Junie sat at her writing desk, pen in hand, dripping ink on the paper before her.
My dear sister, Lily, she began, and then paused. She placed the pen on its holder and then violently crumpled the paper, tossing it angrily across the room. Putting her head in her hands, she sighed deeply and then arranged a new sheet of paper on the desk.
Again grasping the pen, she dipped it in ink, tapped away the excess and started fresh.
She stared at the words, unable to write more. Again placing the pen on its rest, she sat back in her chair and stared at the ceiling.
“I can’t do this,” she said aloud.
Standing suddenly, she descended the stairs and walked out the front door. Rain-spattered cobblestones greeted her like the ink she’d dripped on paper.
Junie rolled her eyes. Of course it would be raining.
Without an umbrella she walked briskly across Academy square, taking shelter in the tram tunnel by Mr. Mornington’s carriage house. Her hair dripping, she pulled a cigar and cutter from her pocket and focused intently on snipping off the cap. Returning the cutter her pocket, she then fished out a small silver matchbox, withdrew a match and pulled it swiftly across the striker. She held the end of the cigar in the flame until it finally ignited, then drew on it heavily. So filled were her senses with aromatic and earthy smoke that she closed her eyes to fully appreciate its pleasures.
The ritual was a comfort.
It was something she had picked up in Paris while lodging with a burlesque dancer. Proper society frowned on women with cigar habits, but for those who cared little for increasingly restrictive social mores, it was a forbidden delight. Ever since, Junie had indulged in at least a couple of cigars a week, mostly during times when she felt a strong need to relax. Such as now.

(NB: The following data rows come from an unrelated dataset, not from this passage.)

-- ==== Sys2Proof/Tests/Slice0.lean ====
section
/-! SUPPORT. Tests: the well-formedness check, the check codes and frames of the manual's own examples,
one step of each family on a small state, and for each statement with hypotheses a witness of them
(test_witness_<statement>), at the bounds of their ranges. -/

namespace Sys2Proof.Machine.Test

set_option Elab.async false

/-! ### Well-formedness, check codes, frames -/

theorem test_illFormed_csnRisesInside :
    (Instr.send 0 (.csn true) [.csn false]).wellFormed = false ∧
    (Instr.fetch 0 (.csn false) [.csn true, .sck true]).wellFormed = false ∧
    (Instr.poll 0 (.csn true) [.csn true]).wellFormed = false ∧
    (Instr.unrecognisedKindByte 0 (.sck true) [.csn true, .csn false]).wellFormed = false := by decide

theorem test_wellFormed_oneTransaction :
    (Instr.send 0 (.csn false) [.sck true, .csn true]).wellFormed = true ∧
    (Instr.unrecognisedKindByte 0 (.csn true) []).wellFormed = true := by decide

/-- The example of R191: HELLO with tag 1, byte by byte. -/
theorem test_helloFrame :
    crc8 [0x03#8] = 0xFA#8 ∧ crc8 [0x03#8, 0x01#8] = 0xEF#8 ∧
    encodeFrame 1#4 (.hello 2) = some [0x03#8, 0x01#8, 0x10#8, 0xF3#8] ∧
    readFrame 2 [0x03#8, 0x01#8, 0x10#8, 0xF3#8] = .command 1#4 (.hello 2) := by decide +kernel

theorem test_tableGivesNoWords : decodeTableWord 8 0x10 = none := rfl

/-! ### Small states -/

def keyK : Word := 0x10000001#32

def keyL : Word := 0x20000002#32

/-- The factory default configuration with key K bound to channel 0 with a guard of 20 ticks. -/
def boundImage : Image := Image.factoryDefault.setChan 0 ⟨keyK, 20#16⟩

/-- A part in READY with the image above in force, tokens 100 to 355 to draw, and four ATTACHED ports. -/
def ready : State :=
  { State.reset with
    device := .ready
    now := 50#32
    tok := ⟨100#32, 356#32, .normal, some .a, false, 100#32⟩
    chans := (Vector.replicate 4 ⟨0#32, 0#16, .unbound, true⟩).set 0 ⟨keyK, 20#16, .idle, false⟩
    ginhPin := false
    cfg := { ConfigUnit.reset with effective := boundImage }
    supply := ⟨.released, false, some .powerOn⟩
    ports := Vector.replicate 4 { PortUnit.reset with attached := true, session := 1#16, sessionLost := false } }

/-- A state with a command of a port accepted. -/
def ask (s : State) (p : Port) (c : Instr) : State :=
  s.setPort p { s.port p with slot := .pending 1#4 c }

/-- A state with a port DETACHED. -/
def detached (s : State) (p : Port) : State :=
  s.setPort p { s.port p with attached := false, session := 0#16 }

/-- A state with other settings of a port. -/
def withSettings (s : State) (p : Port) (f : PortSettings → PortSettings) : State :=
  { s with cfg := { s.cfg with effective := s.cfg.effective.setPort p (f (s.settings p)) } }

/-- Port 0 holds K exclusively with token 90 up to now, in slot 0, and its gate is open. -/
def held : State :=
  (((ready.setRecord 0 (some ((Record.fresh keyK).setHolder 0
    (some ⟨.exclusive, 90#32, 50#32, 0⟩)))).setSlot 0 0 (.holding keyK .exclusive 90#32 50#32)).setChan 0
      { ready.chan 0 with state := .high })

/-- The entry of port 1 behind that holding, in a state, with a deadline of now. -/
def entry (st : WaiterState) : Waiter := ⟨1, .exclusive, 30#16, 50#32, st, 0⟩

/-- Port 1 waits for K behind that holding. -/
def queued : State :=
  (held.setRecord 0 (some { (Record.fresh keyK).setHolder 0 (some ⟨.exclusive, 90#32, 50#32, 0⟩) with
    waiters := [entry .queued] })).setSlot 1 0 (.waiting keyK .exclusive 50#32 30#16)

/-- Port 1 waits for K, RESERVED, with no holding before it; the channel is in the state given. -/
def reserved (c : ChannelState) : State :=
  ((ready.setRecord 0 (some { Record.fresh keyK with waiters := [entry .reserved] })).setSlot 1 0
    (.reserved keyK .exclusive 50#32 30#16)).setChan 0 { ready.chan 0 with state := c }

/-- Ports 1 and 2 wait for K behind that holding, in this order. -/
def queuedTwo : State :=
  (queued.setRecord 0 (some { (Record.fresh keyK).setHolder 0 (some ⟨.exclusive, 90#32, 50#32, 0⟩) with
    waiters := [entry .queued, { entry .queued with port := 2 }] })).setSlot 2 0
      (.waiting keyK .exclusive 50#32 30#16)

/-- A state with a guard interval of 0 on channel 0. -/
def unguarded (s : State) : State := s.setChan 0 { s.chan 0 with guard := 0#16 }

/-- The image above, frozen, and the part as shipped but for that image in copy A. -/
def frozenImage : Image := { boundImage with frozen := true }

def frozenPart : State :=
  { State.reset with
    store := { State.reset.store with
      rows := (State.reset.store.rows.set 3 (copyRowOne 1#16 frozenImage)).set 4 (copyRowTwo 1#16 frozenImage) }
    cfg := selectConfig (.valid 1#16 frozenImage) .blank }

/-- A state with other tokens. -/
def tokens (s : State) (t : TokenUnit) : State := { s with tok := t }

/-- A LAPSED notice of port 0 with sequence 0 that names slot 0, which is PINNED. -/
def noticed : State :=
  (ready.setPort 0 { ready.port 0 with
    notices := [⟨0#8, .lapsed, keyK, 0, 90#32, .none, 40#32⟩], seq := 1#8 }).setSlot 0 0
      (.pinned keyK 90#32)

/-- The open image of port 0. -/
def staged (img : Image) : State := { ready with cfg := ready.cfg.openImage 0 img }

/-- The engine at the verify phase of attempt 1 or 2 of a request. -/
def verifying (s : State) (req : RowRequest) (attempt : Attempt) : State :=
  { s with store := { s.store with engine := .busy req attempt .verify } }

def advanceReq : RowRequest := ⟨.reserve .b, reserveRow 612#32, .tokenUnit⟩

/-- A commit of port 0 in progress into copy A. -/
def committing : State :=
  { ready with cfg := { ready.cfg with
      staging := .programming, owner := some 0, image := some boundImage, target := some ⟨.a, 1⟩ } }

def commitReq : RowRequest := firstRowRequest ⟨.a, 1⟩ boundImage

/-- That commit on a part that has never advanced, its first row in the engine. -/
def programmingFirst : State :=
  { State.reset with
    device := .ready
    cfg := committing.cfg
    store := { State.reset.store with engine := .busy commitReq .first .erase } }

/-- The changes that clock bits in on SDI. -/
def clocked (sdi : List Bool) : List PinChange :=
  sdi.flatMap fun b => [.sck false, .sdi b, .sck true]

/-- A whole transaction of the bytes given. -/
def whole (bytes : List Byte) : List PinChange :=
  [.csn false] ++ clocked (bitsOfBytes bytes) ++ [.csn true]

/-- Port 0 inside a transaction of a kind, SCK at a level, with the bits of the byte in progress and the
bits that wait for SDO. -/
def inside (kind : Option TransferKind) (sck : Bool) (bitsIn bitsOut : List Bool) : State :=
  ready.setPort 0 { ready.port 0 with
    pins := ⟨false, sck, true⟩, transfer := some ⟨.mode0, kind, bitsIn, bitsOut⟩, sdo := some true }

/-- Port 0 at the last bit of a byte of a transaction. -/
def lastBit (kind : Option TransferKind) (b : Byte) : State :=
  inside kind false ((bitsOfByte b).take 7) [false]

/-- Port 0 at the end of a SEND of a frame. -/
def sent (s : State) (rx : List Byte) : State :=
  s.setPort 0 { s.port 0 with
    pins := ⟨false, true, true⟩, transfer := some ⟨.mode0, some .send, [], []⟩, sdo := some true, rx := rx }

/-- The state after a row of the table. -/
def after (c : Instr) (s : State) : State :=
  match exec c s with
  | .next t => t
  | .fault _ => s
  | .refused _ => s

/-- The status and fields of the reply a port has. -/
def replyOf (s : State) (p : Port) : Option (Status × Fields) :=
  match (s.port p).slot with
  | .filled r => some (r.status, r.fields)
  | .empty => none
  | .pending _ _ => none

/-- The reply to a command of a port that the engine takes. -/
def replyTo (s : State) (p : Port) (c : Instr) : Option (Status × Fields) :=
  replyOf (after c (ask s p c)) p

/-- The engine takes the command of an ATTACHED port. -/
abbrev Taken (s : State) (p : Port) (c : Instr) : Prop :=
  (ask s p c).takenTag p c = some 1#4 ∧ ((ask s p c).port p).attached = true

/-- The engine takes the command of a DETACHED port. -/
abbrev TakenDetached (s : State) (p : Port) (c : Instr) : Prop :=
  (ask (detached s p) p c).takenTag p c = some 1#4 ∧ ((ask (detached s p) p c).port p).attached = false

/-! ### The machine and sessions -/

theorem test_witness_CommandTakenWhen :
    wireOf (.hello 0) = some (0, 0x10#8, []) ∧ (ask ready 0 (.hello 0)).takenTag 0 (.hello 0) = some 1#4 ∧
    ready.takenTag 0 (.hello 0) = none ∧ exec (.hello 0) ready = .next ready ∧
    ({ ask ready 0 (.hello 0) with hold := .holding } : State).takenTag 0 (.hello 0) = none ∧
    ({ ask ready 0 (.hello 0) with device := .boot } : State).takenTag 0 (.hello 0) = none ∧
    (ask { ready with served := 2 } 2 (.bye 2)).takenTag 2 (.bye 2) = some 1#4 ∧
    (ask (ask { ready with served := 0 } 0 (.hello 0)) 1 (.bye 1)).takenTag 0 (.hello 0) = none ∧
    (ask (ask { ready with served := 0 } 0 (.hello 0)) 1 (.bye 1)).takenTag 1 (.bye 1) = some 1#4 := by
  refine ⟨?_, ?_, ?_, rfl, ?_, ?_, ?_, ?_, ?_⟩ <;> decide +kernel

theorem test_step_takesFront :
    step { ready with pending := [.tick, .bootEnd] } =
      .next { ready with now := 51#32, pending := [.bootEnd] } ∧ step ready = .next ready := by exact ⟨rfl, rfl⟩

theorem test_witness_DetachedRefusal :
    TakenDetached ready 0 (.time 0) ∧ TakenDetached ready 0 (.bye 0) ∧
    replyTo (detached ready 0) 0 (.bye 0) = some (.detached, .none) ∧
    replyTo (detached ready 0) 0 (.time 0) = some (.ok, .now 50#32) := by decide +kernel

theorem test_witness_HelloAndByeOutcome_detached :
    TakenDetached ready 0 (.hello 0) ∧
    TakenDetached { ready with sessionCounter := 65535#16 } 0 (.hello 0) ∧
    replyTo (detached ready 0) 0 (.hello 0) = some (.ok, .session 1#16 100#32) ∧
    replyTo (detached { ready with sessionCounter := 65535#16 } 0) 0 (.hello 0) =
      some (.ok, .session 1#16 100#32) := by decide +kernel

theorem test_witness_HelloAndByeOutcome_attached :
    Taken held 0 (.hello 0) ∧
    replyTo held 0 (.hello 0) = some (.ok, .session 1#16 100#32) ∧
    (after (.hello 0) (ask held 0 (.hello 0))).record 0 = none ∧ Taken held 0 (.bye 0) ∧
    ((after (.bye 0) (ask held 0 (.bye 0))).port 0).attached = false ∧
    (after (.bye 0) (ask held 0 (.bye 0))).slot 0 0 = .free := by decide +kernel

theorem test_witness_EjectOutcome :
    let noRight := withSettings ready 0 fun st => { st with rights := ⟨true, true, false, true⟩ }
    Taken noRight 0 (.eject 0 1#8) ∧ Taken ready 0 (.eject 0 3#8) ∧
    Taken (detached ready 3) 0 (.eject 0 3#8) ∧
    replyTo noRight 0 (.eject 0 1#8) = some (.noRight, .none) ∧
    replyTo ready 0 (.eject 0 0#8) = some (.badParam, .none) ∧
    replyTo ready 0 (.eject 0 4#8) = some (.badParam, .none) ∧
    replyTo (detached ready 3) 0 (.eject 0 3#8) = some (.notAttached, .none) ∧
    replyTo ready 0 (.eject 0 3#8) = some (.ok, .none) := by decide +kernel

theorem test_witness_TearDownRemovesClaims :
    (∃ r, queued.record 0 = some r ∧ r.holder 0 = some ⟨.exclusive, 90#32, 50#32, 0⟩ ∧
      r.waiter 1 = some (entry .queued) ∧ r.onePerPort) ∧
    queued.boundChannel keyK = some 0 ∧ (queued.chan 0).state = .high ∧
    ((queued.tearDown 0).chan 0).state = .guard 70#32 ∧ (held.tearDown 0).record 0 = none ∧
    ((queued.tearDown 1).record 0) = held.record 0 ∧
    (((unguarded held).tearDown 0).chan 0).state = .idle ∧
    (((unguarded queued).tearDown 0).chan 0).state = .high ∧
    ((unguarded queued).tearDown 0).slot 1 0 = .holding keyK .exclusive 100#32 80#32 ∧
    (queued.tearDown 0).slot 1 0 = .reserved keyK .exclusive 50#32 30#16 := by
  refine ⟨⟨_, rfl, rfl, rfl, ?_⟩, rfl, rfl, ?_, ?_, ?_, ?_, ?_, ?_, ?_⟩
  · unfold Record.onePerPort; decide +kernel
  all_goals decide +kernel

/-- The notices and the slots of another port stand, and a waiter that the pass reserves has no notice. -/
theorem test_witness_TearDownRemovesClaims_others :
    let s := (queued.postNotice 2 .lapsed keyL 3 7#32 .none).setSlot 2 3 (.pinned keyL 7#32)
    (s.tearDown 0).port 2 = s.port 2 ∧ (s.port 2).notices.length = 1 ∧
    (s.tearDown 0).slot 2 3 = .pinned keyL 7#32 ∧ (s.tearDown 0).port 1 = s.port 1 := by decide +kernel

/-! ### ACQUIRE -/

theorem test_witness_AcquireRefused_parameters :
    Taken ready 2 (.acquire 2 keyK 1#8 10#16 0#16) ∧
    replyTo (withSettings ready 2 fun st => { st with rights := ⟨false, true, true, true⟩ }) 2
      (.acquire 2 keyK 1#8 10#16 0#16) = some (.noRight, .none) ∧
    replyTo ready 2 (.acquire 2 0#32 1#8 10#16 0#16) = some (.badParam, .none) ∧
    replyTo ready 2 (.acquire 2 keyK 0#8 10#16 0#16) = some (.badParam, .none) ∧
    replyTo ready 2 (.acquire 2 keyK 3#8 10#16 0#16) = some (.badParam, .none) ∧
    replyTo ready 2 (.acquire 2 keyK 1#8 9#16 0#16) = some (.badParam, .none) ∧
    replyTo ready 2 (.acquire 2 keyK 1#8 60001#16 0#16) = some (.badParam, .none) ∧
    replyTo ready 2 (.acquire 2 keyK 1#8 60000#16 60001#16) = some (.badParam, .none) ∧
    replyTo (withSettings ready 2 fun st => { st with classMask := 0xFFFD#16 }) 2
      (.acquire 2 keyK 1#8 10#16 0#16) = some (.classDenied, .none) := by decide +kernel

theorem test_witness_AcquireRefused_resources :
    let noSlots := { ready with slots := Vector.replicate 4 (Vector.replicate 8 (.pinned keyL 5#32)) }
    let fullTable := { ready with table := Vector.replicate 24 (some ((Record.fresh keyL).setHolder 3
      (some ⟨.shared, 90#32, 99#32, 0⟩))) }
    let refused := fun (s : State) (p : Port) st => Taken s p (.acquire p keyK 1#8 10#16 0#16) ∧
      replyTo s p (.acquire p keyK 1#8 10#16 0#16) = some (st, .none)
    refused queued 0 .alreadyHeld ∧ refused queued 1 .alreadyWaiting ∧
    refused noSlots 2 .slotsExhausted ∧ refused fullTable 2 .tableFull ∧
    refused (tokens ready ⟨100#32, 356#32, .storeFault, some .a, false, 1#32⟩) 2 .storeFault ∧
    refused (tokens ready ⟨maxWord, maxWord, .tokensSpent, some .a, false, 1#32⟩) 2 .tokensSpent ∧
    fullTable.lookRecord keyK = none := by decide +kernel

Her sister, Lily, had written her about the care of their elderly aunt and whether she could be sent to New Babbage for the remainder of her life. The city had doctors, hospitals, and…and Junie, who currently had no responsibilities to bear. Junie’s skin crawled at the thought. Even on the best of days her aunt was bad-tempered and manipulative. Whoever bore the burden of seeing to her care did so without relish.
Junie brought the cigar to her mouth, puffed absently for a few moments, reflecting on the ironic timing of the request now that she finally felt settled and comfortable. The house was finished. She was making new aquaintances, attending balls…she was allowing herself to be happy. She exhaled forcefully, a cloud of smoke rising in the tunnel. Her arm dropped to her side in resignation.
She knew that she had an obligation to Lily. It was true that Junie currently enjoyed a freedom that most people did not, including her sister. Lily was busy with her husband and children, running the household, trying to get her stories published, all the while contending with a crotchety old woman who couldn’t be pleased. Junie wished that she didn’t understand. She wished that she could blindly refuse and continue her life unfettered. But she did see the complexity in the situation and knew there was really no choice.
The rain had let up a bit and she walked slowly out into the square, meandering home with a heavy heart. She was unenthusiastic about the task before her.
Stubbing out the cigar in a rock crystal dish, she sat back down at her desk to resume the letter she’d begun.
I am in receipt of your letter regarding our aunt, and am resigned to the fact that it will be better for her in New Babbage.
Please see her sent here.
Reading over the letter time and again, she couldn’t resist adding a postscript for Lily’s husband, Chester, as she usually did. He had offered to send funds to compensate Junie for her inconvenience. In spite of the fact that caring for her aunt was an inconvenience, she found the offer insulting nonetheless.
P.S. – Please inform Chester that I am able to suggest a place where he can put his cheque.
Satisfied that the cogs were in motion for the needful to be done, Junie stood up from the desk and poured herself a strong drink.